START DATASET EXTRACT

/-- R105, R232, R233: signed zeros, one NaN, a signalling NaN. -/
theorem test_float_order :
    (after (.fmin 5 6 7) (three 0 0x80000000 0)).rf 5 = 0x80000000#32 ∧ (after (.fmax 5 6 7) (three 0x7FC00000 0xBF800000 0)).rf 5 = 0xBF800000#32
      ∧ (after (.fmin 5 6 7) (three 0x7F800001 0 0)).me.fflags = 16#5 ∧ (after (.feq 5 6 7) (three 0 0x80000000 0)).rx 5 = 1#64
      ∧ (after (.feq 5 6 7) (three 0x7FC00000 0 0)).me.fflags = 0#5 ∧ (after (.flt 5 6 7) (three 0x7FC00000 0 0)).me.fflags = 16#5
      ∧ (after (.fle 5 6 7) (three 0xFF800000 0xFF800000 0)).rx 5 = 1#64 ∧ (after (.fclass 5 6) (three 0x80000001 0 0)).rx 5 = 4#64
      ∧ (after (.fcpsgnx 5 6 7) (three 0xBF800000 0xBF800000 0)).rf 5 = 0x3F800000#32
      ∧ (after (.fmvXF 5 6) (three 0xBF800000 0 0)).rx 5 = 0xBF800000#64 := by decide

/-- R114, R116, R235: 500 in E4M3, with saturation and without; −1 as an unsigned integer. -/
theorem test_float_conversions :
    (after (.fcvtF32Nfmt 5 6 0 1 2) (three 0x43FA0000 0 0)).rx 5 = 0x7E#64 ∧ (after (.fcvtF32Nfmt 5 6 0 0 2) (three 0x43FA0000 0 0)).rx 5 = 0x7F#64
      ∧ (after (.fcvtF32Nfmt 5 6 0 1 2) (three 0x43FA0000 0 0)).me.fflags = 5#5
      ∧ (after (.fcvtF32Ty 5 6 1 0) (three 0xBF800000 0 0)).rx 5 = 0#64 ∧ (after (.fcvtF32Ty 5 6 1 0) (three 0xBF800000 0 0)).me.fflags = 16#5
      ∧ (after (.fcvtF32Ty 5 6 0 0) (three 0xBF800000 0 0)).rx 5 = 0xFFFFFFFFFFFFFFFF#64
      ∧ (after (.fcvtTyF32 5 6 2 0) (two 0xFFFFFFFFFFFFFFFF 0)).rf 5 = 0xBF800000#32
      ∧ (after (.fcvtNfmtF32 5 6 0) (two 0x13F80 0)).rf 5 = 0x3F800000#32 := by decide

/-! ### System instructions, safe points, traps -/

/-- R193, R239: core id, slot and frame, and the writable bits of FRM and FFLAGS. -/
theorem test_control_registers :
    (after (.csrr 5 0x000) (onCore 0x152DA)).rx 5 = 0x152DA#64 ∧ (after (.csrr 5 0x002) (onCore 0x152DA)).rx 5 = 0x503#64
      ∧ (after (.csrw 5 6 0x011) (two 0xFFFF 0)).me.fflags = 0x1F#5 ∧ (after (.csrs 5 6 0x010) (two 0xFFFE 0)).me.frm = 2#2
      ∧ (after (.csrc 5 6 0x012) ((two 1 0).modCore 0 fun c => { c with srseed := 3#32 })).rx 5 = 3#64
      ∧ ((after (.csrc 5 6 0x012) ((two 1 0).modCore 0 fun c => { c with srseed := 3#32 })).coreSt 0).srseed = 2#32
      ∧ (after (.csrw 5 6 0x041) (two 7 0)).cdescs.get 0#64 1 = 7#64 := by decide

/-- The four cases of TLBINV (R193, R244, R369). -/
theorem witness_ControlRegisterWrites :
    (let s := (two 0x1000 0).modRealm 0 fun r => { r with trapc := 0 };
      s.cur.core = s.myRealm.trapc ∧ s.myRealm.tlbinving = false ∧ s.rx 6 &&& 0xFE00000000000FFC#64 = 0#64
        ∧ (after (.csrw 5 6 0x0A0) s).myRealm.tlbinving = true)
    ∧ (let s := (two 0x1000 0).modRealm 0 fun r => { r with trapc := 0, tlbinving := true };
      s.cur.core = s.myRealm.trapc ∧ s.myRealm.tlbinving = true ∧ (after (.csrw 5 6 0x0A0) s).me.wait = .stall)
    ∧ (let s := (two 0x1004 0).modRealm 0 fun r => { r with trapc := 0 };
      Quiet s ∧ SingleFault s ∧ s.cur.core = s.myRealm.trapc ∧ s.rx 6 &&& 0xFE00000000000FFC#64 ≠ 0#64
        ∧ record (after (.csrw 5 6 0x0A0) s) = [(2, 0x14, 0x1004, 1)])
    ∧ Quiet (two 0x1000 0) ∧ SingleFault (two 0x1000 0) ∧ (two 0x1000 0).cur.core ≠ (two 0x1000 0).myRealm.trapc
    ∧ record (after (.csrw 5 6 0x0A0) (two 0x1000 0)) = [(1, 0x14, 0, 0)] := by decide

/-- Flags in flight: NX of an instruction that has completed, UF of one that has not (R222, R237). -/
theorem witness_ControlRegisterWrites_flags :
    (let s : State := { (two 0x14 0).modSlot 0 fun x => { x with fflags := 3#5, late := [(5, 1#5, 0#5), (20, 2#5, 0#5)] } with clock := 10 };
      (after (.csrw 5 6 0x011) s).rx 5 = 1#64 ∧ (after (.csrw 5 6 0x011) s).me.fflags = 0x16#5
        ∧ (after (.csrw 5 6 0x011) s).me.late = [(20, 2#5, 0x14#5)] ∧ (after (.csrs 5 6 0x011) s).rx 5 = 3#64
        ∧ (after (.csrc 5 6 0x011) s).me.fflags = 3#5) := by decide

/-- Mask 1 of the handler marks x6 and f7; n = 1 is the last mask, n = 2 the first number that has none (R46, R47, R241). -/
def masked : State := lmBytes 0x1010 [0x20#8, 0#8, 0#8, 0#8, 0x40#8] ((three 1 2 3).wx 6 9 |>.wx 7 8)
theorem witness_SafePoints :
    Quiet masked ∧ Calm masked ∧ SingleFault masked ∧ masked.me.entry.toNat / 2 ^ 40 % 256 = 2
      ∧ (after (.safe 1) masked).rx 6 = 9#64 ∧ (after (.safe 1) masked).rx 7 = 0#64 ∧ (after (.safe 1) masked).rf 7 = 2#32
      ∧ (after (.safe 1) masked).rf 6 = 0#32 ∧ (after (.safe 1) masked).me.safecnt = 0 ∧ (after (.cSafe 1) masked).pc = 0x102#64
      ∧ (after .yield masked).rx 7 = 8#64 ∧ record (after (.safe 2) masked) = [(2, 0x14, 2, 0)]
      ∧ record (after (.cSafe 2) masked) = [(2, 0x14, 2, 0)] := by decide

theorem witness_DoneEndsTheTask :
    Quiet (st.modSlot 0 fun x => { x with grp := some 3 }) ∧ (after .done st).me.busy = false ∧ (after .done st).myFrame.used = false
      ∧ ((after .done ((st.modSlot 0 fun x => { x with grp := some 3 }).modGroup 0 3 fun g => { g with left := 2 })).group 0 3).left = 1 := by
  decide

/-- R243, R365, R367. -/
theorem witness_ServiceCallsAndUserTraps :
    (Quiet st ∧ (st.coreSt st.ck).outq = [] ∧ SingleFault st ∧ record (after (.trap 9) st) = [(6, 9, 0, 0)]
      ∧ (after (.svc 7) st).net.map (fun m => (m.h0.toNat / 2 ^ 32 % 256, m.h0.toNat % 2 ^ 20, m.a0, m.a2)) = [(0xF1, 1, 7#64, 0x100#64)]
      ∧ (after (.svc 7) st).pc = 0x104#64)
    ∧ (let s := (st.modRealm 0 fun r => { r with trapc := 0 }).modSlot 0 fun x => { x with hix := 0xEF };
      Quiet s ∧ s.myRealm.state = 1 ∧ s.cur.core = s.myRealm.trapc ∧ s.me.hix = 0xEF ∧ (after (.trap 9) s).net = []
        ∧ (after (.trap 9) s).myRealm.state = 2 ∧ (after (.trap 9) s).myRealm.reason = 0xEF)
    ∧ (let s := (st.modRealm 0 fun r => { r with trapc := 0 }).modSlot 0 fun x => { x with hix := 0xEE };
      Quiet s ∧ s.me.hix = 0xEE ∧ (after (.trap 9) s).myRealm.state = 2) := by decide

/-- The worked record of R364: slot 3, frame 5, handler 0x12, core 0x1_52DA, offset 0x0240, a misaligned `ld.d`. -/
theorem test_worked_record :
    (after (.ld 5 6 4 3) (((onCore 0x152DA).wx 6 0x4000001000).wrLm 0 0x152DA 0x240 [0xB1#8, 0x62#8, 0x46#8, 0#8])).net.map
      (fun m => (m.a0, m.a1, m.a2)) = [(0x000092B009000810#64, 0x4000001004#64, 0x004662B1#64)] := by decide

/-! ### Memory -/

/-- A load and a store at the last doubleword of LM, at a half and a byte; the stack forms. -/
theorem witness_LoadsAndStores :
    (let s := lmBytes 0x2FFF8 [1#8, 2#8, 3#8, 4#8, 5#8, 6#8, 7#8, 0x88#8] (two (lmA 0x30000) 0x1122334455667788);
      OwnLm s (s.rx 6 + (0xFF8#12).signExtend 64) 8 0x2FFF8 ∧ Unpoisoned s 0x2FFF8 8
        ∧ (after (.ld 5 6 0xFF8 3) s).rx 5 = 0x8807060504030201#64
        ∧ OwnLm s (s.rx 6 + (0xFFF#12).signExtend 64) 1 0x2FFFF ∧ (after (.ld 5 6 0xFFF 4) s).rx 5 = 0xFFFFFFFFFFFFFF88#64
        ∧ (after (.ld 5 6 0xFFF 0) s).rx 5 = 0x88#64 ∧ (after (.fldW 5 6 0xFFC) s).rf 5 = 0x88070605#32
        ∧ (after (.st 6 7 0x7F 1 0x1C) s).rdLmNum 0 0 0x2FFF8 8 = 0x8807778804030201)
    ∧ (let s := lmBytes 0x108 [1#8, 2#8, 3#8, 0x84#8] ((two 0 7).wx 2 (lmA 0x100) |>.wx 8 (lmA 0x100));
      OwnLm s (s.rx 2#5 + BitVec.ofNat 64 (8 * (1#6).toNat)) 8 0x108 ∧ (after (.cLdd 5 1) s).rx 5 = 0x84030201#64
        ∧ OwnLm s (s.rx (1#2 ++ 0#3) + BitVec.ofNat 64 (4 * (2#5).toNat)) 4 0x108 ∧ (after (.cLdw 1 0 2) s).rx 9 = 0xFFFFFFFF84030201#64
        ∧ (after (.cStd 7 1) s).rdLmNum 0 0 0x108 8 = 7 ∧ (after (.cStw 0 0 2) s).rdLmNum 0 0 0x108 4 = 0x100
        ∧ (after (.fstW 5 2 8) (s.wrf 5 0xAABBCCDD)).rdLmNum 0 0 0x108 8 = 0xAABBCCDD) := by decide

END DATASET EXTRACT

§ **WHAT TO WORK ON**
Look above for the line that contains "hix := 0xEE". Starting there, transcribe every line exactly until you have copied the line that contains "0x108 4 = 0x100".

§ **SOLUTION FOR THIS PROBLEM**
    ∧ (let s := (st.modRealm 0 fun r => { r with trapc := 0 }).modSlot 0 fun x => { x with hix := 0xEE };
      Quiet s ∧ s.me.hix = 0xEE ∧ (after (.trap 9) s).myRealm.state = 2) := by decide

/-- The worked record of R364: slot 3, frame 5, handler 0x12, core 0x1_52DA, offset 0x0240, a misaligned `ld.d`. -/
theorem test_worked_record :
    (after (.ld 5 6 4 3) (((onCore 0x152DA).wx 6 0x4000001000).wrLm 0 0x152DA 0x240 [0xB1#8, 0x62#8, 0x46#8, 0#8])).net.map
      (fun m => (m.a0, m.a1, m.a2)) = [(0x000092B009000810#64, 0x4000001004#64, 0x004662B1#64)] := by decide

/-! ### Memory -/

/-- A load and a store at the last doubleword of LM, at a half and a byte; the stack forms. -/
theorem witness_LoadsAndStores :
    (let s := lmBytes 0x2FFF8 [1#8, 2#8, 3#8, 4#8, 5#8, 6#8, 7#8, 0x88#8] (two (lmA 0x30000) 0x1122334455667788);
      OwnLm s (s.rx 6 + (0xFF8#12).signExtend 64) 8 0x2FFF8 ∧ Unpoisoned s 0x2FFF8 8
        ∧ (after (.ld 5 6 0xFF8 3) s).rx 5 = 0x8807060504030201#64
        ∧ OwnLm s (s.rx 6 + (0xFFF#12).signExtend 64) 1 0x2FFFF ∧ (after (.ld 5 6 0xFFF 4) s).rx 5 = 0xFFFFFFFFFFFFFF88#64
        ∧ (after (.ld 5 6 0xFFF 0) s).rx 5 = 0x88#64 ∧ (after (.fldW 5 6 0xFFC) s).rf 5 = 0x88070605#32
        ∧ (after (.st 6 7 0x7F 1 0x1C) s).rdLmNum 0 0 0x2FFF8 8 = 0x8807778804030201)
    ∧ (let s := lmBytes 0x108 [1#8, 2#8, 3#8, 0x84#8] ((two 0 7).wx 2 (lmA 0x100) |>.wx 8 (lmA 0x100));
      OwnLm s (s.rx 2#5 + BitVec.ofNat 64 (8 * (1#6).toNat)) 8 0x108 ∧ (after (.cLdd 5 1) s).rx 5 = 0x84030201#64
        ∧ OwnLm s (s.rx (1#2 ++ 0#3) + BitVec.ofNat 64 (4 * (2#5).toNat)) 4 0x108 ∧ (after (.cLdw 1 0 2) s).rx 9 = 0xFFFFFFFF84030201#64
        ∧ (after (.cStd 7 1) s).rdLmNum 0 0 0x108 8 = 7 ∧ (after (.cStw 0 0 2) s).rdLmNum 0 0 0x108 4 = 0x100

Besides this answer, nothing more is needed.